Reproduce the full set of records verbatim.

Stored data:
######

/-! ## `issue` -/

@[simp] theorem issue_params (c : Command) : (issue c s).params = s.params := rfl
@[simp] theorem issue_status (c : Command) : (issue c s).status = s.status := rfl
@[simp] theorem issue_cmd (c : Command) : (issue c s).cmd = c.code := rfl
@[simp] theorem issue_data (c : Command) : (issue c s).data = s.data := rfl
@[simp] theorem issue_taddr (c : Command) : (issue c s).taddr = s.taddr := rfl
@[simp] theorem issue_div (c : Command) : (issue c s).div = s.div := rfl
@[simp] theorem issue_ctrl (c : Command) : (issue c s).ctrl = s.ctrl := rfl
@[simp] theorem issue_flags (c : Command) : (issue c s).flags = flagsWord false (decide (c = .stop) || flagStopp s.flags) := rfl
@[simp] theorem issue_role (c : Command) : (issue c s).role = s.role := rfl
@[simp] theorem issue_lifecycle (c : Command) : (issue c s).lifecycle = s.lifecycle := rfl
@[simp] theorem issue_address (c : Command) : (issue c s).address = s.address := rfl
@[simp] theorem issue_iov (c : Command) : (issue c s).iov = s.iov := rfl
@[simp] theorem issue_segmentIndex (c : Command) : (issue c s).segmentIndex = s.segmentIndex := rfl
@[simp] theorem issue_cursor (c : Command) : (issue c s).cursor = s.cursor := rfl
@[simp] theorem issue_curSpace (c : Command) : (issue c s).curSpace = s.curSpace := rfl
@[simp] theorem issue_limit (c : Command) : (issue c s).limit = s.limit := rfl
@[simp] theorem issue_transferredCount (c : Command) : (issue c s).transferredCount = s.transferredCount := rfl
@[simp] theorem issue_lastEvent (c : Command) : (issue c s).lastEvent = s.lastEvent := rfl
@[simp] theorem issue_hdr0 (c : Command) : (issue c s).hdr0 = s.hdr0 := rfl
@[simp] theorem issue_hdr1 (c : Command) : (issue c s).hdr1 = s.hdr1 := rfl
@[simp] theorem issue_readSlot (c : Command) : (issue c s).readSlot = s.readSlot := rfl
@[simp] theorem issue_writeSlot (c : Command) : (issue c s).writeSlot = s.writeSlot := rfl
@[simp] theorem issue_notifyTarget (c : Command) : (issue c s).notifyTarget = s.notifyTarget := rfl
@[simp] theorem issue_ownAddress (c : Command) : (issue c s).ownAddress = s.ownAddress := rfl
@[simp] theorem issue_nslot (c : Command) : (issue c s).nslot = s.nslot := rfl
@[simp] theorem issue_phase (c : Command) : (issue c s).phase = s.phase := rfl
@[simp] theorem issue_fault (c : Command) : (issue c s).fault = s.fault := rfl
@[simp] theorem issue_busLog (c : Command) : (issue c s).busLog = s.busLog ++ [(c, s.data)] := rfl
@[simp] theorem issue_hostLog (c : Command) : (issue c s).hostLog = s.hostLog := rfl
@[simp] theorem issue_mem (c : Command) : (issue c s).mem = s.mem := rfl
@[simp] theorem issue_port (c : Command) : (issue c s).port = s.port := rfl
@[simp] theorem issue_awaiting (c : Command) : (issue c s).awaiting = s.awaiting := rfl
@[simp] theorem issue_endless (c : Command) : (issue c s).endless = s.endless := rfl
@[simp] theorem issue_turns (c : Command) : (issue c s).turns = s.turns := rfl
@[simp] theorem issue_tick (c : Command) : (issue c s).tick = s.tick := rfl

######

▸ **OUTPUT**:
/-! ## `issue` -/

@[simp] theorem issue_params (c : Command) : (issue c s).params = s.params := rfl
@[simp] theorem issue_status (c : Command) : (issue c s).status = s.status := rfl
@[simp] theorem issue_cmd (c : Command) : (issue c s).cmd = c.code := rfl
@[simp] theorem issue_data (c : Command) : (issue c s).data = s.data := rfl
@[simp] theorem issue_taddr (c : Command) : (issue c s).taddr = s.taddr := rfl
@[simp] theorem issue_div (c : Command) : (issue c s).div = s.div := rfl
@[simp] theorem issue_ctrl (c : Command) : (issue c s).ctrl = s.ctrl := rfl
@[simp] theorem issue_flags (c : Command) : (issue c s).flags = flagsWord false (decide (c = .stop) || flagStopp s.flags) := rfl
@[simp] theorem issue_role (c : Command) : (issue c s).role = s.role := rfl
@[simp] theorem issue_lifecycle (c : Command) : (issue c s).lifecycle = s.lifecycle := rfl
@[simp] theorem issue_address (c : Command) : (issue c s).address = s.address := rfl
@[simp] theorem issue_iov (c : Command) : (issue c s).iov = s.iov := rfl
@[simp] theorem issue_segmentIndex (c : Command) : (issue c s).segmentIndex = s.segmentIndex := rfl
@[simp] theorem issue_cursor (c : Command) : (issue c s).cursor = s.cursor := rfl
@[simp] theorem issue_curSpace (c : Command) : (issue c s).curSpace = s.curSpace := rfl
@[simp] theorem issue_limit (c : Command) : (issue c s).limit = s.limit := rfl
@[simp] theorem issue_transferredCount (c : Command) : (issue c s).transferredCount = s.transferredCount := rfl
@[simp] theorem issue_lastEvent (c : Command) : (issue c s).lastEvent = s.lastEvent := rfl
@[simp] theorem issue_hdr0 (c : Command) : (issue c s).hdr0 = s.hdr0 := rfl
@[simp] theorem issue_hdr1 (c : Command) : (issue c s).hdr1 = s.hdr1 := rfl
@[simp] theorem issue_readSlot (c : Command) : (issue c s).readSlot = s.readSlot := rfl
@[simp] theorem issue_writeSlot (c : Command) : (issue c s).writeSlot = s.writeSlot := rfl
@[simp] theorem issue_notifyTarget (c : Command) : (issue c s).notifyTarget = s.notifyTarget := rfl
@[simp] theorem issue_ownAddress (c : Command) : (issue c s).ownAddress = s.ownAddress := rfl
@[simp] theorem issue_nslot (c : Command) : (issue c s).nslot = s.nslot := rfl
@[simp] theorem issue_phase (c : Command) : (issue c s).phase = s.phase := rfl
@[simp] theorem issue_fault (c : Command) : (issue c s).fault = s.fault := rfl
@[simp] theorem issue_busLog (c : Command) : (issue c s).busLog = s.busLog ++ [(c, s.data)] := rfl
@[simp] theorem issue_hostLog (c : Command) : (issue c s).hostLog = s.hostLog := rfl
@[simp] theorem issue_mem (c : Command) : (issue c s).mem = s.mem := rfl
@[simp] theorem issue_port (c : Command) : (issue c s).port = s.port := rfl
@[simp] theorem issue_awaiting (c : Command) : (issue c s).awaiting = s.awaiting := rfl
@[simp] theorem issue_endless (c : Command) : (issue c s).endless = s.endless := rfl
@[simp] theorem issue_turns (c : Command) : (issue c s).turns = s.turns := rfl
@[simp] theorem issue_tick (c : Command) : (issue c s).tick = s.tick := rfl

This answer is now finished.